Asbestos gallery: Asbestos boards


Asbestos Insulating Board


Used for fire protection, thermal and acoustic insulation, resistance to moisture movement, and general building board. Found in service ducts, firebreaks, infill panels, partitions and ceilings (including ceiling tiles), roof underlay, wall linings, external canopies and porch linings.

Asbestos content and type / date last used:

Crocidolite (blue) asbestos was used for some boards up to 1965. Amosite (brown) asbestos was used up to 1980, when manufacture stopped.

Usually 15-25% amosite (brown) asbestos, or a mixture of amosite and chrysotile (white) asbestos in calcium silicate. Older boards – and some marine boards – may contain up to 40% asbestos.

Ease of fibre release:

Asbestos insulating board can be easily broken, leading to significant fibre release. Significant surface release is also possible by abrasion, but the surface is usually painted or plastered. Sawing and drilling will also lead to significant releases.

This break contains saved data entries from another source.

-- ==== Sys2Proof/Machine/Asked.lean ====
section
/-!
DEFINITION. The meanings of the requests (10.3): each with its number of parameter bytes (10.8) and its
owner's answer.
-/
namespace Sys2Proof.Machine

/-- R6 to R8. DECK_REQUEST. -/
def execDeckRequest (tag : Byte) (params : List Byte) (s : State) : Outcome :=
  serveRequest 2 answerDeck tag params s

/-- R77. CUE_SEEK. -/
def execCueSeek (tag : Byte) (params : List Byte) (s : State) : Outcome :=
  serveRequest 2 answerCueSeek tag params s

/-- R74. CUE_MARK. -/
def execCueMark (tag : Byte) (params : List Byte) (s : State) : Outcome :=
  serveRequest 0 answerCueMark tag params s

/-- R64. COUNTER_ZERO. -/
def execCounterZero (tag : Byte) (params : List Byte) (s : State) : Outcome :=
  serveRequest 0 answerCounterZero tag params s

/-- R69. TAPE_QUERY. -/
def execTapeQuery (tag : Byte) (params : List Byte) (s : State) : Outcome :=
  serveRequest 0 answerTapeQuery tag params s

/-- R87. DIRECTORY_READ. -/
def execDirectoryRead (tag : Byte) (params : List Byte) (s : State) : Outcome :=
  serveRequest 1 answerDirectoryRead tag params s

/-- R50. CASSETTE_ENTRY_WRITE. -/
def execCassetteEntryWrite (tag : Byte) (params : List Byte) (s : State) : Outcome :=
  serveRequest 19 answerCassetteWrite tag params s

/-- R51. CASSETTE_ENTRY_READ. -/
def execCassetteEntryRead (tag : Byte) (params : List Byte) (s : State) : Outcome :=
  serveRequest 1 answerCassetteRead tag params s

/-- R93. PRESET_WRITE. -/
def execPresetWrite (tag : Byte) (params : List Byte) (s : State) : Outcome :=
  serveRequest 18 answerPresetWrite tag params s

/-- R94. PRESET_READ. -/
def execPresetRead (tag : Byte) (params : List Byte) (s : State) : Outcome :=
  serveRequest 1 answerPresetRead tag params s

/-- R95, R96. TUNE_PRESET. -/
def execTunePreset (tag : Byte) (params : List Byte) (s : State) : Outcome :=
  serveRequest 1 answerTunePreset tag params s

/-- R95, R96. TUNE_FREQUENCY. -/
def execTuneFrequency (tag : Byte) (params : List Byte) (s : State) : Outcome :=
  serveRequest 4 answerTuneFrequency tag params s

/-- R95, R96. TUNE_STEP. -/
def execTuneStep (tag : Byte) (params : List Byte) (s : State) : Outcome :=
  serveRequest 1 answerTuneStep tag params s

/-- R95, R98. SEARCH. -/
def execSearch (tag : Byte) (params : List Byte) (s : State) : Outcome :=
  serveRequest 1 answerSearch tag params s

/-- R95, R101. INSTALL. -/
def execInstall (tag : Byte) (params : List Byte) (s : State) : Outcome :=
  serveRequest 1 answerInstall tag params s

/-- R95, R96. FINE_TUNE. -/
def execFineTune (tag : Byte) (params : List Byte) (s : State) : Outcome :=
  serveRequest 1 answerFineTune tag params s

/-- R89. BAND_LIMITS_WRITE. -/
def execBandLimitsWrite (tag : Byte) (params : List Byte) (s : State) : Outcome :=
  serveRequest 12 answerBandLimits tag params s

/-- R105. SOURCE_SELECT. -/
def execSourceSelect (tag : Byte) (params : List Byte) (s : State) : Outcome :=
  serveRequest 1 answerSourceSelect tag params s

/-- R106. TUNER_QUERY. -/
def execTunerQuery (tag : Byte) (params : List Byte) (s : State) : Outcome :=
  serveRequest 0 answerTunerQuery tag params s

/-- R112. FILTER_WRITE. -/
def execFilterWrite (tag : Byte) (params : List Byte) (s : State) : Outcome :=
  serveRequest 7 answerFilterWrite tag params s

/-- R113. FILTER_READ. -/
def execFilterRead (tag : Byte) (params : List Byte) (s : State) : Outcome :=
  serveRequest 1 answerFilterRead tag params s

/-- R125. LABEL_QUERY. -/
def execLabelQuery (tag : Byte) (params : List Byte) (s : State) : Outcome :=
  serveRequest 0 answerLabelQuery tag params s

/-- R130. CLOCK_SET. -/
def execClockSet (tag : Byte) (params : List Byte) (s : State) : Outcome :=
  serveRequest 6 answerClockSet tag params s

/-- R134. CLOCK_READ. -/
def execClockRead (tag : Byte) (params : List Byte) (s : State) : Outcome :=
  serveRequest 0 answerClockRead tag params s

/-- R137. RECORD_WRITE. -/
def execRecordWrite (tag : Byte) (params : List Byte) (s : State) : Outcome :=
  serveRequest 15 answerRecordWrite tag params s

/-- R138. RECORD_READ. -/
def execRecordRead (tag : Byte) (params : List Byte) (s : State) : Outcome :=
  serveRequest 1 answerRecordRead tag params s

/-- R138. RECORD_CLEAR. -/
def execRecordClear (tag : Byte) (params : List Byte) (s : State) : Outcome :=
  serveRequest 1 answerRecordClear tag params s

/-- R139. TIMER_ENGAGE. -/
def execTimerEngage (tag : Byte) (params : List Byte) (s : State) : Outcome :=
  serveRequest 0 answerEngage tag params s

/-- R140. TIMER_RELEASE. -/
def execTimerRelease (tag : Byte) (params : List Byte) (s : State) : Outcome :=
  serveRequest 0 answerRelease tag params s

/-- R164, R166. LINE_ASSIGN, with the reading of its line's pin. -/
def execLineAssign (tag : Byte) (params : AssignParams) (s : State) : Outcome :=
  serveRequest 5 (answerLineAssign params.pin) tag params.bytes s

/-- R167. INDICATOR_SET. -/
def execIndicatorSet (tag : Byte) (params : List Byte) (s : State) : Outcome :=
  serveRequest 2 answerIndicator tag params s

/-- R168. PATTERN_STAGE. -/
def execPatternStage (tag : Byte) (params : List Byte) (s : State) : Outcome :=
  serveRequest 2 answerPattern tag params s

/-- R169. LINE_QUERY. -/
def execLineQuery (tag : Byte) (params : List Byte) (s : State) : Outcome :=
  serveRequest 0 answerLineQuery tag params s

/-- R181. STATUS. -/
def execStatus (tag : Byte) (params : List Byte) (s : State) : Outcome :=
  serveRequest 1 answerStatus tag params s

/-- R182. PARAMETER_SET. -/
def execParameterSet (tag : Byte) (params : List Byte) (s : State) : Outcome :=
  serveRequest 3 answerParameterSet tag params s

/-- R184. PARAMETER_READ. -/
def execParameterRead (tag : Byte) (params : List Byte) (s : State) : Outcome :=
  serveRequest 1 answerParameterRead tag params s

/-- R185. RESET with the scope DECK, the inputs as the reset reads them. -/
def execResetDeck (tag : Byte) (pins : Pins) (s : State) : Outcome := serveReset true tag pins s

/-- R185. RESET with the scope ALL, the inputs as the reset reads them. -/
def execResetAll (tag : Byte) (pins : Pins) (s : State) : Outcome := serveReset false tag pins s

/-- R173. A request of a name none of 10.3; a name of that list is the request it names (log 29). -/
def execUnknownRequest (name tag : Byte) (params : List Byte) (s : State) : Outcome :=
  dispatch name tag params s

end Sys2Proof.Machine
end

Asbestolux, Turnasbestos, LDR, asbestos wallboard, insulation board, marine board, Marinite and Shipboard.

Asbestos Mill Board (‘Millboard’)


Millboard was used for general heat insulation and fire protection. It was also used for insulation of electrical equipment and plant.

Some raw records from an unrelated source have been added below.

-- ==== Sys2Proof/Machine/Mechanism.lean ====
section
/-!
DEFINITION. The meanings of the commands that come from the mechanism: the sensors and the limits of the
transport (chapter 1), the motors and the servos (chapter 2), and the pulses of the tape (chapters 3
and 4).
-/
namespace Sys2Proof.Machine

/-! ### The transport -/

/-- R1: a sensor input with a new level. -/
def pinsWith (p : Pins) : SensorReading → Pins
  | .cam c => { p with cam := c }
  | .cassette b => { p with cassette := b }
  | .tab b => { p with tab := b }
  | .dew b => { p with dew := b }
  | .bot b => { p with bot := b }
  | .eot b => { p with eot := b }

/-- R1. A sensor or the cam switch has held a new value for 10 ms (log 7). -/
def execSensorSettled (r : SensorReading) (s : State) : Outcome :=
  event (sensorTakes r) { s with pins := pinsWith s.pins r }

/-- R2. The move timer runs out. -/
def execMoveTimeout (s : State) : Outcome := event moveTimesOut s

/-- R23, R24. The HALTED timer runs out. -/
def execHaltedTimeout (s : State) : Outcome := event haltedExpires s

/-- R24. The retry decay timer runs out. -/
def execRetryDecayExpiry (s : State) : Outcome := plainEvent retryDecays s

/-- R13. The lock timer of the lock wait runs out. -/
def execLockWaitTimeout (s : State) : Outcome := event lockWaitExpires s

/-- R14. The lock timer in RECORD runs out. -/
def execRecordLockTimeout (s : State) : Outcome := event recordLockExpires s

/-- R19. The stall timer runs out. -/
def execReelStall (s : State) : Outcome := event stallExpires s

/-- R20. The idle timer runs out. -/
def execIdleTimeout (s : State) : Outcome := event idleExpires s

/-- R21. The pause timer runs out. -/
def execPauseTimeout (s : State) : Outcome := event pauseExpires s

/-! ### Motors -/

/-- R30, R32. A PWM period starts; `v` is the supply sample taken in it. -/
def execPwmPeriodStart (v : Byte) (s : State) : Outcome :=
  event (startPeriod v.toNat) { s with pins := { s.pins with supply := v } }

/-- R34, R35. A channel's current-limit comparator becomes active. -/
def execOvercurrentTrip (dt : Tick) (c : Channel) (s : State) : Outcome :=
  event (fun x => tripMotor c (x.passes dt)) s

/-- R35. The 20 ms of a channel's recovery expire. -/
def execRecoveryEnd (c : Channel) (s : State) : Outcome := plainEvent (endRecovery c) s

/-! ### Servos -/

/-- R39. A pulse of the video frame pulse input. -/
def execVideoFramePulse (dt : Tick) (s : State) : Outcome :=
  event (fun x => videoPulse (x.passes dt)) s

/-- R39. The internal generator gives its pulse. -/
def execInternalFramePulse (s : State) : Outcome := event internalPulse s

/-- R40, R43. A drum PG pulse. -/
def execDrumPgPulse (dt : Tick) (s : State) : Outcome := event (fun x => drumPulse (x.passes dt)) s

/-- R52, R59: TAU's part of a capstan FG pulse. -/
def countFg (s : State) : Handed := (countFgStep (countFgRevs s), [])

/-- R40, R52, R59. A capstan FG pulse. DESIGN CHOICE (log 78): TAU has counted it when TC acts on the lock that it
gives (R48). -/
def execCapstanFgPulse (dt : Tick) (s : State) : Outcome :=
  event (fun x => andThen (capstanPulse (x.passes dt)) countFg) s

/-- R40. No measurement pulse of a loop has come within 4 target periods. -/
def execMissingPulseMeasurement (l : Loop) (s : State) : Outcome := event (missingPulse l) s

/-- R45, R46, R75: an edge of a CTL pulse while the control track is read (log 31, log 78). -/
def ctlEdge (e : Edge) (s : State) : Handed :=
  if s.tc.state.isReading then
    match e with
    | .rising => andThen (if s.tc.state = .play then playCtl s else (s, [])) risingEdge
    | .falling => (fallingEdge s, [])
  else (s, [])

/-- R45, R46, R75. An edge of a CTL pulse read from the tape. -/
def execCtlPulse (dt : Tick) (e : Edge) (s : State) : Outcome :=
  event (fun x => ctlEdge e (x.passes dt)) s

/-- R47. The CTL watchdog runs out. -/
def execCtlWatchdogExpiry (s : State) : Outcome := event watchdogExpires s

/-- R19, R52, R60. A pulse of a reel sensor. -/
def execReelPulse (dt : Tick) (r : Reel) (s : State) : Outcome :=
  event (fun x => tapeReelPulse r (restartStall r (x.passes dt))) s

end Sys2Proof.Machine
end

Asbestos content and type / date last used:

Crocidolite (blue) asbestos was used in some millboard manufacture between 1896-1965, usually chrysotile (white) asbestos. Millboards may contain 37%-97% asbestos, with a matrix of clay and starch.

Ease of fibre release and product names:

Asbestos ‘Millboard’ has a high asbestos content and low density, so it is quite easy to break the surface – and it is subject to abrasion and wear.